‘The Magicians’: Breaking things is my discipline

The Magicians
“Marry, Fuck, Kill”
February 13, 2019

“Where do gods go for magical medical advice?”

Josh suggests Julia look for help from the manaeds—high priestesses slash nurses of the gods and followers of Bacchus. Penny 23 is more than happy to transport Julia to Fillory.  They walk through a clearing full of passed out partiers.

Penny says nature isn’t supposed to be this sticky. 

They come upon Shoshanna the manaed just as she is putting her head through a noose. Bacchus is dead.  She has no god to serve. When Penny and Julia try to stop her, she thanks them for having a less than basic understanding of her life’s purpose.

Julia tempts her down with a bottle of peach schnapps.  Through her tears, Shoshanna says Bacchus left it for the talking bears to find.  Julia pours one out and they toast to the god.  She quickly gives Shoshanna the sitrep—she was a goddess who gave away her power and now she can’t use magic and she’s indestructible. Little help?

Shoshanna says she knows a ritual that can help with a diagnosis … but it’s pretty intimate.  The problem is that she can’t perform it because she doesn’t believe in Julia.  She can interpret, but Julia needs someone who worships her, body and soul.

Penny 23 who lost his Julia in their shared timeline is like, 

Simpsons-Homer-Pick-me.gif

He’s game for the anointing with oil until the part where Julia has to strip naked.  He turns around and says he’s not really comfortable with it.  Julia tells him it’s not really about him and maybe he should just get over himself because she’s goddamned Julia.

get over it

Anointing with oil.  Anointing with oil.  Anointing with oil, followed by the bathing of feet.  They bring the large chalice full of bath water to Shoshanna. She looks into its murky depths. A burst of flame spurts into the air, burning orange before turning blue-green.  Shoshanna gasps and realizes that Julia wasn’t shitting her about being a goddess.

She says Julia may think she doesn’t have any power, but the manaed has never seen anything like this before.  And now she has a new deity to follow.

“It’s like I’m caught in a real-life game of marry, fuck, kill.”

Josh suspects the violent dreams and bloody animal carcass he’s been waking up to are related to his sexually transmitted lycanthropy and something called “the quickening.”

Highlander-There-can-be-only-one.gif

He confronts the cryptozoology professor who infected him.  She explains that lycanthropy is technically a curse tied to the lunar cycles.  Behavioral changes are mostly nonlethal … except, during the quickening.

Highlander Quickening

Helen says luckily it only happens every 30 years or so.  In the 48 hours preceding the quickening, all lycanthropes experience … urges.
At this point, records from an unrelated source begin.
-- ==== Sys2Proof/Laws/KeepsClock.lean ====
section
/-!
SUPPORT. What each operation of Machine/Clock.lean leaves as it was.
-/

namespace Sys2Proof.Machine

@[simp] theorem State.clock_keeps (s : State) : let t := State.clock s
    t.regs = s.regs ∧ t.staged = s.staged ∧ t.captured = s.captured ∧ t.hostData = s.hostData ∧ t.irq = s.irq ∧
    t.feL = s.feL ∧ t.feH = s.feH ∧ t.feI = s.feI ∧ t.grn = s.grn ∧ t.phy = s.phy ∧ t.ntb = s.ntb ∧ t.sch = s.sch ∧
    t.car = s.car ∧ t.hst = s.hst ∧ t.key = s.key ∧ t.tim = s.tim ∧ t.eth = s.eth ∧ t.twn = s.twn ∧ t.tst = s.tst ∧
    t.aon = s.aon ∧ t.otp = s.otp ∧ t.nvm = s.nvm ∧ t.free = s.free ∧ t.out = s.out ∧ t.pending = s.pending := by
  simp [State.clock]

end Sys2Proof.Machine
end

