theorem State.trimOut_items (s : State) (n : Nat) (run : s.runs .CAR = true) (length : (s.sysQ 0x22).items.length = n) :
    ((s.trimOut n).sysQ 0x22).items = (s.sysQ 0x22).items.dropWhile (QItem.below (s.rd Reg.ETH_TUN_TX_ACKED)) := by
  induction n generalizing s with
  | zero => rw [List.length_eq_zero_iff.mp length]; exact List.length_eq_zero_iff.mp length
  | succ n ih =>
    obtain ⟨x, l, items⟩ : ∃ x l, (s.sysQ 0x22).items = x :: l := List.exists_cons_of_length_eq_add_one length
    have rest := s.releaseSys_items 0x22 items
    have acked : (s.releaseSys 0x22).rd Reg.ETH_TUN_TX_ACKED = s.rd Reg.ETH_TUN_TX_ACKED := s.releaseSys_get (by decide) _ _
    have run' : (s.releaseSys 0x22).runs .CAR = true :=
      (State.runs_of_rd (s.releaseSys_get (by decide) _ _) (s.releaseSys_get (by decide) _ _) .CAR).trans run
    unfold State.trimOut
    rw [items, List.dropWhile_cons]
    simp only [List.head?_cons, Option.bind_some]
    cases data : QItem.tunnel x with
    | none =>
      rw [if_neg (by simp [QItem.below, data])]
      exact items
    | some p =>
      obtain ⟨seq, type⟩ := p
      by_cases low : seq.toNat < s.rd Reg.ETH_TUN_TX_ACKED
      · rw [if_pos ((QItem.below_data data).trans (decide_eq_true low))]
        refine (congrArg (fun t : State => (t.sysQ 0x22).items) (if_pos (by rw [run, decide_eq_true low]; rfl))).trans ?_
        rw [ih _ run' (by rw [rest]; rw [items] at length; simpa using length), rest, acked]
      · rw [if_neg (by rw [QItem.below_data data, decide_eq_false low]; decide)]
        exact (congrArg (fun t : State => (t.sysQ 0x22).items) (if_neg (by rw [decide_eq_false low]; simp))).trans items

theorem State.trimOut_eth (s : State) (n : Nat) : (s.trimOut n).eth = s.eth := by simp

theorem State.ackOut_get {g : Fld} (h : g.offQueues = true) (h' : g.place ≠ Reg.ETH_TUN_TX_ACKED.place) (s : State)
    (ack : Word) (c : Nat) : g.get (s.ackOut ack).regs 0 c = g.get s.regs 0 c := by
  unfold State.ackOut
  split
  · exact (State.trimOut_get h _ _ c).trans (State.get_wr_place h' ..)
  · rfl

theorem State.ackOut_eth (s : State) (ack : Word) : (s.ackOut ack).eth.dgrams = s.eth.dgrams := by
  unfold State.ackOut
  split
  · rw [State.trimOut_eth]
    rfl
  · rfl

/-! ### The SEQ of a record (R376) -/

/-- The record of the next SEQ is taken, and TUN_RX_NEXT moves on. -/
theorem State.tunSeq_next (s : State) (d : Dgram) (next : d.seq.toNat = s.rd Reg.ETH_TUN_RX_NEXT) :
    (s.tunSeq d true).1 = true ∧ (s.tunSeq d true).2.rd Reg.ETH_TUN_RX_NEXT = (d.seq.toNat + 1) % 2 ^ 32 ∧
      (s.tunSeq d true).2.eth.dgrams = s.eth.dgrams := by
  have form : s.tunSeq d true = (true, ({ ({ s with eth.ackDue := true } : State).wr Reg.ETH_TUN_RX_NEXT
      (s.rd Reg.ETH_TUN_RX_NEXT + 1) with eth.tunVer := d.ver } : State).ackOut d.ack) := by
    unfold State.tunSeq
    exact (if_neg (by rw [next]; exact lt_irrefl _)).trans (if_neg (by rw [next]; simp [State.rd]))
  rw [form, next]
  refine ⟨rfl, ?_, State.ackOut_eth _ _⟩
  rw [State.rd_get, State.ackOut_get (by decide) (by decide)]
  exact State.rd_wr_same _ Reg.ETH_TUN_RX_NEXT _

/-- A record whose SEQ has been taken counts in TUN_DUP. -/
theorem State.tunSeq_old (s : State) (d : Dgram) (room : Bool) (old : d.seq.toNat < s.rd Reg.ETH_TUN_RX_NEXT) :
    s.tunSeq d room = (false, State.bump { s with eth.ackDue := true } Reg.ETH_TUN_DUP) :=
  if_pos old

/-- With no datagram at hand nothing more is taken. -/
theorem State.dgDrain_none (s : State) (n : Nat) (empty : s.eth.dgrams = []) : s.dgDrain n = s := by
  cases n with
  | zero => rfl
  | succ n =>
    unfold State.dgDrain
    rw [empty]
It’s the curse’s way of perpetuating itself by compelling a werewolf to have sex with an uninfected person.  Or kill them.  

“It’s quite clever, actually.”

Josh thinks the possibility of raping or murdering someone is the most cunning goddamned thing he’s ever heard!  Helen suggests he try Tinder.  It worked for her. She’s sure he’ll have no trouble finding someone to dance with before the wolf makes a choice for him.

Good luck with that.

Josh confides in Margo; she tells him they’re going to fix this bullshit because she’s goddamned Margo.  She’s not going to let Josh nut sack out on her.  They’ll fix it or die trying.

As he and Margo research, Josh’s phone pings with an Uber booking.  He realizes that he—or his witness protection self, Isaac—had sex with a fare without revealing his L+ status. 

Josh breaks the news to Enid that she might have, oh, caught a herpes-like thing from Isaac, but the only way to know is to check and see if she’s experiencing any symptoms.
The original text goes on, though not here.